Por último, el pecado de Clitemnestra es contra su cónyuge, mientras que el de Orestes es


contra su sangre, como bien recalcan las Euménides, y sin embargo sale impune. Podría
decirse que el juicio que se desarrolla en este último libro es un juicio sobre la misoginia.
La propia Atenea le reconoce la razón a Orestes sosteniendo con desprecio que “(…)
porque no he tenido madre que me haya hecho nacer y, en todo, aparte las nupcias, me
inclino por el hombre con todo ardor y estoy de parte del padre en absoluto; y así, no tendré
en cuenta la suerte de una mujer que mató a su marido, el guardián de su casa” (Esquilo
179). Sin mencionar que la muerte de Casandra ni siquiera se menciona, aparece en la obra
como una consecuencia incidental de la ira de Clitemnestra, que en todo caso está
vengando su sangre. Agamenón no duda en sacrificar a su hija ante los dioses para calmar
la tempestad al volver de la guerra. Vuelve entonces como héroe y es muerto en el baño por
su esposa. ¿Pero quién vela por la hija muerta a manos del padre? Sólo la madre y ese es su
pecado. Eso y la infidelidad. La figura de Egisto la ubica como tirana, al despreciar a su
hija Electra y “cambiar” un hombre por otro.

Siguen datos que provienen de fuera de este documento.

-- ==== Sys2Proof/Laws/KeepsAccess.lean ====
section
/-! SUPPORT. What the operations of Machine/Access.lean keep. -/

namespace Sys2Proof.Machine

theorem State.challenge_keeps {W : Nat} {s₀ s : State} (ch : Channel) (level : Nat) (hW : maskLe 0x8062D15681400643E138 W = true) (hk : Keeps W s₀ s) :
    Keeps W s₀ (State.challenge s ch level) := by
  unfold State.challenge
  repeat' first
    | with_reducible assumption
    | with_reducible exact Keeps.refl _ _
    | with_reducible exact Bool.false_and _
    | intro _
    | with_reducible refine Keeps.foldl _ _ ?_ (fun _ _ => ?_)
    | with_reducible refine State.setClients_keeps _ (maskLe_trans (by decide) hW) ?_
    | with_reducible refine State.modClient_keeps _ _ (maskLe_trans (by decide) hW) ?_
    | with_reducible refine State.endSession_keeps _ _ (maskLe_trans (by decide) hW) ?_
    | with_reducible refine Keeps.ite ?_ ?_
    | dsimp only
    | split

theorem State.failSession_keeps {W : Nat} {s₀ s : State} (ch : Channel) (level : Nat) (hW : maskLe 0x8062D116810006436028 W = true) (hk : Keeps W s₀ s) :
    Keeps W s₀ (State.failSession s ch level) := by
  unfold State.failSession
  repeat' first
    | with_reducible assumption
    | with_reducible exact Keeps.refl _ _
    | with_reducible exact Bool.false_and _
    | intro _
    | with_reducible refine Keeps.foldl _ _ ?_ (fun _ _ => ?_)
    | with_reducible refine State.raise_keeps _ _ (maskLe_trans (by decide) hW) ?_
    | with_reducible refine State.modClient_keeps _ _ (maskLe_trans (by decide) hW) ?_
    | with_reducible refine Keeps.ite ?_ ?_
    | dsimp only
    | split

theorem State.openSession_keeps {W : Nat} {s₀ s : State} (ch : Channel) (level : Nat) (m : List Byte) (hW : maskLe 0x8062D116810006436028 W = true) (hk : Keeps W s₀ s) :
    Keeps W s₀ (State.openSession s ch level m) := by
  unfold State.openSession
  repeat' first
    | with_reducible assumption
    | with_reducible exact Keeps.refl _ _
    | with_reducible exact Bool.false_and _
    | intro _
    | with_reducible refine Keeps.foldl _ _ ?_ (fun _ _ => ?_)
    | with_reducible refine State.raise_keeps _ _ (maskLe_trans (by decide) hW) ?_
    | with_reducible refine State.modClient_keeps _ _ (maskLe_trans (by decide) hW) ?_
    | with_reducible refine Keeps.ite ?_ ?_
    | dsimp only
    | split

theorem State.takeResponse_keeps {W : Nat} {s₀ s : State} (ch : Channel) (m : List Byte) (hW : maskLe 0x8062D116810006436028 W = true) (hk : Keeps W s₀ s) :
    Keeps W s₀ (State.takeResponse s ch m).1 := by
  unfold State.takeResponse
  repeat' first
    | with_reducible assumption
    | with_reducible exact Keeps.refl _ _
    | with_reducible exact Bool.false_and _
    | intro _
    | with_reducible refine Keeps.foldl _ _ ?_ (fun _ _ => ?_)
    | with_reducible refine State.failSession_keeps _ _ (maskLe_trans (by decide) hW) ?_
    | with_reducible refine State.openSession_keeps _ _ _ (maskLe_trans (by decide) hW) ?_
    | with_reducible refine Keeps.ite ?_ ?_
    | dsimp only
    | split

theorem State.touch_keeps {W : Nat} {s₀ s : State} (ch : Channel) (hW : maskLe 0x20 W = true) (hk : Keeps W s₀ s) :
    Keeps W s₀ (State.touch s ch) := by
  unfold State.touch
  repeat' first
    | with_reducible assumption
    | with_reducible exact Keeps.refl _ _
    | with_reducible exact Bool.false_and _
    | intro _
    | with_reducible refine Keeps.foldl _ _ ?_ (fun _ _ => ?_)
    | with_reducible refine State.modClient_keeps _ _ (maskLe_trans (by decide) hW) ?_
    | with_reducible refine Keeps.ite ?_ ?_
    | dsimp only
    | split

theorem execNonceExpiry_keeps (ch : Channel) (s : State) : Keeps.Out 0x20 s (execNonceExpiry ch s) := by
  unfold execNonceExpiry
  repeat' first
    | with_reducible refine Keeps.out_next ?_
    | with_reducible refine Keeps.out_ite ?_ ?_
    | with_reducible assumption
    | with_reducible exact Keeps.refl _ _
    | with_reducible exact Bool.false_and _
    | intro _
    | with_reducible refine Keeps.foldl _ _ ?_ (fun _ _ => ?_)
    | with_reducible refine State.modClient_keeps _ _ (by decide) ?_
    | with_reducible refine Keeps.ite ?_ ?_
    | dsimp only
    | split

theorem execSessionIdleTimeout_keeps (ch : Channel) (s : State) : Keeps.Out 0x8062D15681400643E138 s (execSessionIdleTimeout ch s) := by
  unfold execSessionIdleTimeout
  repeat' first
    | with_reducible refine Keeps.out_next ?_
    | with_reducible refine Keeps.out_ite ?_ ?_
    | with_reducible assumption
    | with_reducible exact Keeps.refl _ _
    | with_reducible exact Bool.false_and _
    | intro _
    | with_reducible refine Keeps.foldl _ _ ?_ (fun _ _ => ?_)
    | with_reducible refine State.endSession_keeps _ _ (by decide) ?_
    | with_reducible refine Keeps.ite ?_ ?_
    | dsimp only
    | split

theorem execSessionLockoutExpiry_keeps (ch : Channel) (s : State) : Keeps.Out 0x20 s (execSessionLockoutExpiry ch s) := by
  unfold execSessionLockoutExpiry
  repeat' first
    | with_reducible refine Keeps.out_next ?_
    | with_reducible refine Keeps.out_ite ?_ ?_
    | with_reducible assumption
    | with_reducible exact Keeps.refl _ _
    | with_reducible exact Bool.false_and _
    | intro _
    | with_reducible refine Keeps.foldl _ _ ?_ (fun _ _ => ?_)
    | with_reducible refine State.modClient_keeps _ _ (by decide) ?_
    | with_reducible refine Keeps.ite ?_ ?_
    | dsimp only
    | split

theorem State.writeKey_keeps {W : Nat} {s₀ s : State} (ch : Channel) (oem : Bool) (key : List Byte) (hW : maskLe 0x8000 W = true) (hk : Keeps W s₀ s) :
    Keeps W s₀ (State.writeKey s ch oem key) := by
  unfold State.writeKey
  repeat' first
    | with_reducible assumption
    | with_reducible exact Keeps.refl _ _
    | with_reducible exact Bool.false_and _
    | intro _
    | with_reducible refine Keeps.foldl _ _ ?_ (fun _ _ => ?_)
    | with_reducible refine State.setFlash_keeps _ (maskLe_trans (by decide) hW) ?_
    | with_reducible refine Keeps.ite ?_ ?_
    | dsimp only
    | split

theorem State.keyStored_keeps {W : Nat} {s₀ s : State} (hW : maskLe 0x10008010 W = true) (hk : Keeps W s₀ s) :
    Keeps W s₀ (State.keyStored s) := by
  unfold State.keyStored
  repeat' first
    | with_reducible assumption
    | with_reducible exact Keeps.refl _ _
    | with_reducible exact Bool.false_and _
    | intro _
    | with_reducible refine Keeps.foldl _ _ ?_ (fun _ _ => ?_)
    | with_reducible refine State.setFlash_keeps _ (maskLe_trans (by decide) hW) ?_
    | with_reducible refine State.startWrite_keeps  (maskLe_trans (by decide) hW) ?_
    | with_reducible refine State.startSave_keeps  (maskLe_trans (by decide) hW) ?_
    | with_reducible refine Keeps.ite ?_ ?_
    | dsimp only
    | split

theorem execKeyStoreComplete_keeps (s : State) : Keeps.Out 0x10008010 s (execKeyStoreComplete s) := by
  unfold execKeyStoreComplete
  repeat' first
    | with_reducible refine Keeps.out_next ?_
    | with_reducible refine Keeps.out_ite ?_ ?_
    | with_reducible assumption
    | with_reducible exact Keeps.refl _ _
    | with_reducible exact Bool.false_and _
    | intro _
    | with_reducible refine Keeps.foldl _ _ ?_ (fun _ _ => ?_)
    | with_reducible refine State.keyStored_keeps  (by decide) ?_
    | with_reducible refine Keeps.ite ?_ ?_
    | dsimp only
    | split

Así como Medea, Clitemnestra también se ha casado con un traidor y paga un precio por
ello. La vida de su hija y una casta maldita que terminará por matarla.

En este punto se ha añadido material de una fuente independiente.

-- ==== Sys2Proof/Laws/KeepsCan.lean ====
section
/-! SUPPORT. What the operations of Machine/Can.lean keep. -/

namespace Sys2Proof.Machine

theorem State.modCan_keeps {W : Nat} {s₀ s : State} (f : Can → Can) (hW : maskLe 0x80 W = true) (hk : Keeps W s₀ s) :
    Keeps W s₀ (State.modCan s f) := by
  unfold State.modCan
  repeat' first
    | with_reducible assumption
    | with_reducible exact Keeps.refl _ _
    | with_reducible exact Bool.false_and _
    | intro _
    | with_reducible refine Keeps.foldl _ _ ?_ (fun _ _ => ?_)
    | with_reducible refine State.setCan_keeps _ (maskLe_trans (by decide) hW) ?_
    | with_reducible refine Keeps.ite ?_ ?_
    | dsimp only
    | split

theorem State.endTransfers_keeps {W : Nat} {s₀ s : State} (hW : maskLe 0x4000008090 W = true) (hk : Keeps W s₀ s) :
    Keeps W s₀ (State.endTransfers s) := by
  unfold State.endTransfers
  repeat' first
    | with_reducible assumption
    | with_reducible exact Keeps.refl _ _
    | with_reducible exact Bool.false_and _
    | intro _
    | with_reducible refine Keeps.foldl _ _ ?_ (fun _ _ => ?_)
    | with_reducible refine State.abandonDownload_keeps _ (maskLe_trans (by decide) hW) ?_
    | with_reducible refine State.abandonRead_keeps _ (maskLe_trans (by decide) hW) ?_
    | with_reducible refine State.modCan_keeps _ (maskLe_trans (by decide) hW) ?_
    | with_reducible refine Keeps.ite ?_ ?_
    | dsimp only
    | split

theorem State.enterOperational_keeps {W : Nat} {s₀ s : State} (hW : maskLe 0x80 W = true) (hk : Keeps W s₀ s) :
    Keeps W s₀ (State.enterOperational s) := by
  unfold State.enterOperational
  repeat' first
    | with_reducible assumption
    | with_reducible exact Keeps.refl _ _
    | with_reducible exact Bool.false_and _
    | intro _
    | with_reducible refine Keeps.foldl _ _ ?_ (fun _ _ => ?_)
    | with_reducible refine State.modCan_keeps _ (maskLe_trans (by decide) hW) ?_
    | with_reducible refine Keeps.ite ?_ ?_
    | dsimp only
    | split

theorem State.dropHeld_keeps {W : Nat} {s₀ s : State} (hW : maskLe 0x80 W = true) (hk : Keeps W s₀ s) :
    Keeps W s₀ (State.dropHeld s) := by
  unfold State.dropHeld
  repeat' first
    | with_reducible assumption
    | with_reducible exact Keeps.refl _ _
    | with_reducible exact Bool.false_and _
    | intro _
    | with_reducible refine Keeps.foldl _ _ ?_ (fun _ _ => ?_)
    | with_reducible refine State.modCan_keeps _ (maskLe_trans (by decide) hW) ?_
    | with_reducible refine Keeps.ite ?_ ?_
    | dsimp only
    | split

theorem State.enterPreOperational_keeps {W : Nat} {s₀ s : State} (hW : maskLe 0x25000000002400080 W = true) (hk : Keeps W s₀ s) :
    Keeps W s₀ (State.enterPreOperational s) := by
  unfold State.enterPreOperational
  repeat' first
    | with_reducible assumption
    | with_reducible exact Keeps.refl _ _
    | with_reducible exact Bool.false_and _
    | intro _
    | with_reducible refine Keeps.foldl _ _ ?_ (fun _ _ => ?_)
    | with_reducible refine State.softStopAll_keeps _ (maskLe_trans (by decide) hW) ?_
    | with_reducible refine State.pumpEmcy_keeps  (maskLe_trans (by decide) hW) ?_
    | with_reducible refine State.modCan_keeps _ (maskLe_trans (by decide) hW) ?_
    | with_reducible refine State.dropHeld_keeps  (maskLe_trans (by decide) hW) ?_
    | with_reducible refine Keeps.ite ?_ ?_
    | dsimp only
    | split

En el caso de Orestes, al igual que Electra y Antígona, se trata de “héroes” trágicos que se
definen a sí mismos en relación a las desgracias que arrastran. En el caso de los hermanos
es evidente: su reencuentro se da junto a la tumba del padre muerto, idealizado como héroe
de guerra y líder del pueblo aqueo. Es aquello que Saavedra denomina como “principio de
alteridad”, es decir, el reconocimiento del individuo en base al otro (233), una base
fundamental en el pensamiento griego. Orestes se construye a sí mismo frente a su madre
como la serpiente profética de sueños que mamará de su pecho y terminará por matarla,
como el vengador de su padre. De ahí que una vez cumplida la venganza aparezcan las
Euménides. La justicia lo está buscando, pero también la culpa, ahora que no tiene a
Clitemnestra al frente para probar su deseo de venganza, el matricidio pesa sobre sus
hombros.

Así, la marginación en lo privado de las mujeres aparece como un castigo con cierta
funcionalidad en las situaciones de violencia. La tragedia griega retrata mujeres que no
dudarán en dejar caer sangre cuando de sus mundos privados se trata. La familia y el hogar
se defienden. La guerra es para los hombres. Es, por supuesto, un estigma injusto, pero a
cambio estas protagonistas están dotadas de un nivel de violencia, venganza y valentía que
se extingue con la Edad Media.
Bibliografía

Butler, Judith. El grito de Antígona. 2001. Barcelona. Edit. Roure.

Esquilo, La Orestíada. Ed. Edad. Madrid, 1989.

Eurípides, Medea. En: Tragedias. Ed. Gredos. Madrid, 1991.

Saavedra Mayorga. Juan Javier. Las ideas sobre el hombre en la Grecia antigua. Pdf.

Sófocles, Antígona. En: Obras Completas. Buenos Aires. Ed. El Ateneo, 1957.

______ Edipo Rey. En: Obras Completas. Buenos Aires. Ed. El Ateneo, 1957.

Zambrano, María. La tumba de Antígona.